**Instructions to follow:** Below are records; count how many of their lines contain the word "doneBackground" and give the number alone.

(Collected data)

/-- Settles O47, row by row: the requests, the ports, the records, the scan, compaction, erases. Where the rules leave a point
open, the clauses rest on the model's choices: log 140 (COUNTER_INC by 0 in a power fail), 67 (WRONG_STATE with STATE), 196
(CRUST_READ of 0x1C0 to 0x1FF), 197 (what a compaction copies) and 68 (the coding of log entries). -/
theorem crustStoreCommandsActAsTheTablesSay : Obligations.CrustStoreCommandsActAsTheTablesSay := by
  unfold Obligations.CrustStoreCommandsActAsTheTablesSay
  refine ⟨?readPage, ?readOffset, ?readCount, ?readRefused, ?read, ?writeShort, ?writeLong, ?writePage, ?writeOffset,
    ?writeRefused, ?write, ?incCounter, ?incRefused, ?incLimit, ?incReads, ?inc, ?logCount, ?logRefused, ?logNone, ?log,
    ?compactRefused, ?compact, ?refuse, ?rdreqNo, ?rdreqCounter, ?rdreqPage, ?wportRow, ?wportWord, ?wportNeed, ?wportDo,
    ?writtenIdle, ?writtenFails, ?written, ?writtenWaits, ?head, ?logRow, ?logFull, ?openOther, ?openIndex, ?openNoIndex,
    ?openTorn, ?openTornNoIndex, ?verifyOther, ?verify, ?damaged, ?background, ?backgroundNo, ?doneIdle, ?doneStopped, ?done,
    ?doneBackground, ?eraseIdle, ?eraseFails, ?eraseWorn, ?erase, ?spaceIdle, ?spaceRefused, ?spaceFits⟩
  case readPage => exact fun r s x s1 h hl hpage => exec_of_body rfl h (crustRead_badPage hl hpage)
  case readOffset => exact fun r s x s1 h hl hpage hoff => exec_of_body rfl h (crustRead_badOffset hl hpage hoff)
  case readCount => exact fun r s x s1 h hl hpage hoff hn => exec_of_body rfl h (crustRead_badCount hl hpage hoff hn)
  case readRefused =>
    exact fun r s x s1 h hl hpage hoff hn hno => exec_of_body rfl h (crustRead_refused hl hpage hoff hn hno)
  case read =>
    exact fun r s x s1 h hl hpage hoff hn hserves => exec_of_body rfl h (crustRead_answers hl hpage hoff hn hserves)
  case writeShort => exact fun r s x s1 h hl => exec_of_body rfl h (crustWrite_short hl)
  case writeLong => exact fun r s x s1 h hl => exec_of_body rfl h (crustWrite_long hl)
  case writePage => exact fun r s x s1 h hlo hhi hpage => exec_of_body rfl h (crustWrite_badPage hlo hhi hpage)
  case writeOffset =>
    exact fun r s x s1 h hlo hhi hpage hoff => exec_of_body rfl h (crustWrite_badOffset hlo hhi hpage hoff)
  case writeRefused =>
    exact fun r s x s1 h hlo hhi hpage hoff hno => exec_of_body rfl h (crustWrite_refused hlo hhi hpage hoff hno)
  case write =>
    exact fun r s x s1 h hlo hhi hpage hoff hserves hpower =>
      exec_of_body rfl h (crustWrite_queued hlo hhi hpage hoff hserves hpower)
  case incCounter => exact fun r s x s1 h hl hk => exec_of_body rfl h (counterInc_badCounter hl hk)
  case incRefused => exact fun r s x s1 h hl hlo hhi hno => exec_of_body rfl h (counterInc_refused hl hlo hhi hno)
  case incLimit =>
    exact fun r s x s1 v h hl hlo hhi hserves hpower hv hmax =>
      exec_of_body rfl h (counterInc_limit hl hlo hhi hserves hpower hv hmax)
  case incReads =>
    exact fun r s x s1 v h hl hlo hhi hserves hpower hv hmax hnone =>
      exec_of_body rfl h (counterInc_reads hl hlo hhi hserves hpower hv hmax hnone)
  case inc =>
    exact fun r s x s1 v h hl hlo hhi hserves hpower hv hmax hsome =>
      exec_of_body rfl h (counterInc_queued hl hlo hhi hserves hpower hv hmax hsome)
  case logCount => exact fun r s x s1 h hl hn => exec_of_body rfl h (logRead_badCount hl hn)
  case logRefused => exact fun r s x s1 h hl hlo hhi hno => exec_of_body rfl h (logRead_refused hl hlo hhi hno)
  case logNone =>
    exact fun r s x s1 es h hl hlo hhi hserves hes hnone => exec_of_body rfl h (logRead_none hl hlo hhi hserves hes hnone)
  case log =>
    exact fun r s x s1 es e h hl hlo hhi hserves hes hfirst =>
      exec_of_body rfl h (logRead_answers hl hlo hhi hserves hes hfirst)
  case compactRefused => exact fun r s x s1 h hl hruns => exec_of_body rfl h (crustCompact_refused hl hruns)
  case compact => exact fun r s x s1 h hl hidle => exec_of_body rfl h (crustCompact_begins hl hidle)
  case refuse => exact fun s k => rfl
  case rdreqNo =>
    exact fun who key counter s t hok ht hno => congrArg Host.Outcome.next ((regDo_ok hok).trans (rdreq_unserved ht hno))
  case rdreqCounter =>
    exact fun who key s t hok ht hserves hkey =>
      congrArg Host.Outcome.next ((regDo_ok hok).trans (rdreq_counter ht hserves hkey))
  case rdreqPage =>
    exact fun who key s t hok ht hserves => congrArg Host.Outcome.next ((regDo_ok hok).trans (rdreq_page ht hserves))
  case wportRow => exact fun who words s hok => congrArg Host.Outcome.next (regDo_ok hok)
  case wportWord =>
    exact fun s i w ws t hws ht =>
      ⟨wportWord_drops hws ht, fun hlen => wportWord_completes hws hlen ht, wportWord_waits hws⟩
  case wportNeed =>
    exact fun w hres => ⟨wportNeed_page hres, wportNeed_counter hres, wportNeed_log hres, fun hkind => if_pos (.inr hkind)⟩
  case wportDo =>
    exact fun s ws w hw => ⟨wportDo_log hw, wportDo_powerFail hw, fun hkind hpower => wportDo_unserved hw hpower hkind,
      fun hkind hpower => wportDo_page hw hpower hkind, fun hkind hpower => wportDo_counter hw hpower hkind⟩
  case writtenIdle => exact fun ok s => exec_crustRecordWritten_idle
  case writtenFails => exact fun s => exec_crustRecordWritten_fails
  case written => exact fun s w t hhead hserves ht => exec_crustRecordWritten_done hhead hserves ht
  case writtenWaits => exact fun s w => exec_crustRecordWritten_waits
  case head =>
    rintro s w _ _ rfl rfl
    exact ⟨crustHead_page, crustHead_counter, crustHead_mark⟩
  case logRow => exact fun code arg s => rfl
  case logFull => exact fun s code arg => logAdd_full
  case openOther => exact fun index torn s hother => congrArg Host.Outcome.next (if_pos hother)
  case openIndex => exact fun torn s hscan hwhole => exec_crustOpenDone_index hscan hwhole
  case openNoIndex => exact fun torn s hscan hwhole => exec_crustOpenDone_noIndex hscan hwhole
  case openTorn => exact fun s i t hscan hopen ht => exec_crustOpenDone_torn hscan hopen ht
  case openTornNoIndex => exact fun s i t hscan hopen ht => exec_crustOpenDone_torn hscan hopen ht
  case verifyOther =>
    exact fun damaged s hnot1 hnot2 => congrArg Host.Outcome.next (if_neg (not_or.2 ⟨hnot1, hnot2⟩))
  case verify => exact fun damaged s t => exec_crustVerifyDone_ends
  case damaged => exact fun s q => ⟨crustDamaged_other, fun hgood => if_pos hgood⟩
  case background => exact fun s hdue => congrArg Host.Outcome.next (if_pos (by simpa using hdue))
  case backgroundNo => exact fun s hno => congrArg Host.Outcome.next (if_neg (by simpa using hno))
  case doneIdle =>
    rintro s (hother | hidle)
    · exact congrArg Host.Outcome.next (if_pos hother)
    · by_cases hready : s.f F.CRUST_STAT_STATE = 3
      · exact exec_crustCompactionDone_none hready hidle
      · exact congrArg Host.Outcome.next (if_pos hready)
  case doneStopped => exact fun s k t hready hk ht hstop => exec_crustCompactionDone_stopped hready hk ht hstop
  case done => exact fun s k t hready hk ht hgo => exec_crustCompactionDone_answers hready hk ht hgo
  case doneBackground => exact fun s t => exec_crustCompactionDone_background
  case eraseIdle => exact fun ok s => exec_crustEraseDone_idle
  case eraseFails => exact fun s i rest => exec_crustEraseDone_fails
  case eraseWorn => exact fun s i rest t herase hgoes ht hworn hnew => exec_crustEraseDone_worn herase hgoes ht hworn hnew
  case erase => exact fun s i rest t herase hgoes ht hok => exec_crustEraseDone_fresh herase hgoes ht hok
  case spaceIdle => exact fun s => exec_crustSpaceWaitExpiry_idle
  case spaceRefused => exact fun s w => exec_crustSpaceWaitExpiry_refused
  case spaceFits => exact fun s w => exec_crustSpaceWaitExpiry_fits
---
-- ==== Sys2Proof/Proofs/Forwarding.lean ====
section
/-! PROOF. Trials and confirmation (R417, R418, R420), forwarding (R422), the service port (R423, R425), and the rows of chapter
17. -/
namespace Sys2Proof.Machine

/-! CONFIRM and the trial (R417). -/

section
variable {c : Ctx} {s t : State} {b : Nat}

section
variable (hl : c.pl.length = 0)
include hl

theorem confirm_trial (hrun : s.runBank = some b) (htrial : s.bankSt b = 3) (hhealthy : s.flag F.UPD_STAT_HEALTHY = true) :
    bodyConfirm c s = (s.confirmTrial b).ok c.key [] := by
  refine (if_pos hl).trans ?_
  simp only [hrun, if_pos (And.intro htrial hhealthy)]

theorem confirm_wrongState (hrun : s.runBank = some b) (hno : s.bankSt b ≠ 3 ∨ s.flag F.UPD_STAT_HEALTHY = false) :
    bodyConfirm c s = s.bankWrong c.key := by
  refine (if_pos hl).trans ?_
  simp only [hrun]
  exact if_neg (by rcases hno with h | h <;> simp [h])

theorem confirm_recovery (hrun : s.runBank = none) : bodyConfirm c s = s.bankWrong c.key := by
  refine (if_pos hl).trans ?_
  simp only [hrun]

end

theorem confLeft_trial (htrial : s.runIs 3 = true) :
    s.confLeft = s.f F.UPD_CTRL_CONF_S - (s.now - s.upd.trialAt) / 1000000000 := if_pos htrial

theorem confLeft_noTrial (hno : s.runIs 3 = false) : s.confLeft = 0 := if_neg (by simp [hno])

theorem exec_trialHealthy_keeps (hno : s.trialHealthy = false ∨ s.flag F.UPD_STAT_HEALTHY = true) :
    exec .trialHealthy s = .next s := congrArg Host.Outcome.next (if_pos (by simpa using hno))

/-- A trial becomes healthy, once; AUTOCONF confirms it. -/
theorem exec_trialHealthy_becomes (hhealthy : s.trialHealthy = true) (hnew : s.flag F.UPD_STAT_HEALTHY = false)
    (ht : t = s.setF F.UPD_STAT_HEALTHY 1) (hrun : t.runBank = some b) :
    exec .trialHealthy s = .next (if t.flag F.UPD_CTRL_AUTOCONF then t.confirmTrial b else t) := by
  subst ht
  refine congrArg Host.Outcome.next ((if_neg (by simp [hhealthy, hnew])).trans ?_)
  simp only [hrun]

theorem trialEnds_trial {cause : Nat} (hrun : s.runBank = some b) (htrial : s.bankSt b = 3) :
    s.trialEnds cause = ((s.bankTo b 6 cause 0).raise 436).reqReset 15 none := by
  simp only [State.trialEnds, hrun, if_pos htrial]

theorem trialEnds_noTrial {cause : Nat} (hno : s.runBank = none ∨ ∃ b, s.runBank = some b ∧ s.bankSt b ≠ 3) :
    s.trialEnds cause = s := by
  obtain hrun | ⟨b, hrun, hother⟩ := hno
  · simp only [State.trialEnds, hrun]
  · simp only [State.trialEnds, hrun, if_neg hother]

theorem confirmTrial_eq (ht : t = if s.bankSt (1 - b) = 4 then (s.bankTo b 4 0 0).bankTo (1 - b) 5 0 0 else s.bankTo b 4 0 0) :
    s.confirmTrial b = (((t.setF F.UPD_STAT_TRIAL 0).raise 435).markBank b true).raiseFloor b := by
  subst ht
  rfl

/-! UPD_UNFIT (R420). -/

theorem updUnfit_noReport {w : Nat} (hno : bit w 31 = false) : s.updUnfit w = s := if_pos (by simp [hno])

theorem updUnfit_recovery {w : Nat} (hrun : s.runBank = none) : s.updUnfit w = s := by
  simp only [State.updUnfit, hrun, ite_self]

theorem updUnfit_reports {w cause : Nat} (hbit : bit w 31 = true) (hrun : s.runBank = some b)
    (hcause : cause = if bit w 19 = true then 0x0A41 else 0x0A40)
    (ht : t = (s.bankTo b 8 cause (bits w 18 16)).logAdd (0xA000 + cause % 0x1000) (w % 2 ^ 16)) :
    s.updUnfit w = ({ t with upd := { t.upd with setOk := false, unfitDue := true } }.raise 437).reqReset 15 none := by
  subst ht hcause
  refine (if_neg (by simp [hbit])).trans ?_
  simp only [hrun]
--
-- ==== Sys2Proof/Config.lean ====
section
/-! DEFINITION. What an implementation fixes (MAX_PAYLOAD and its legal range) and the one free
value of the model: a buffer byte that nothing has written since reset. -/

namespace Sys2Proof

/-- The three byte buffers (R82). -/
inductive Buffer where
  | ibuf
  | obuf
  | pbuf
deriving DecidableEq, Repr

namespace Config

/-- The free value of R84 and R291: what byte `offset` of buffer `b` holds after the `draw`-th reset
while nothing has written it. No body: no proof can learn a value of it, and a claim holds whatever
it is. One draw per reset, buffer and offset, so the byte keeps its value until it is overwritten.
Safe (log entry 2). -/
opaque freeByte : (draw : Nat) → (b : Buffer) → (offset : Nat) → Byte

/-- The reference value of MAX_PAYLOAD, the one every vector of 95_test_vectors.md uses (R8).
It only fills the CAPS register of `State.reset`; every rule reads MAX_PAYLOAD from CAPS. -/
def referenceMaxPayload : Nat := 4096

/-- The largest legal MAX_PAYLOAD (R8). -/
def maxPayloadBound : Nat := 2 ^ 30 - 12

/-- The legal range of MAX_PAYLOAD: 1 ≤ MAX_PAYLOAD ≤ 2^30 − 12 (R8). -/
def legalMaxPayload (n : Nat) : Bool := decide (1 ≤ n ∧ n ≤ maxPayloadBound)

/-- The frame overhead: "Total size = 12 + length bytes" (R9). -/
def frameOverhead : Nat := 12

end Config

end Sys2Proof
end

**Your response:** 2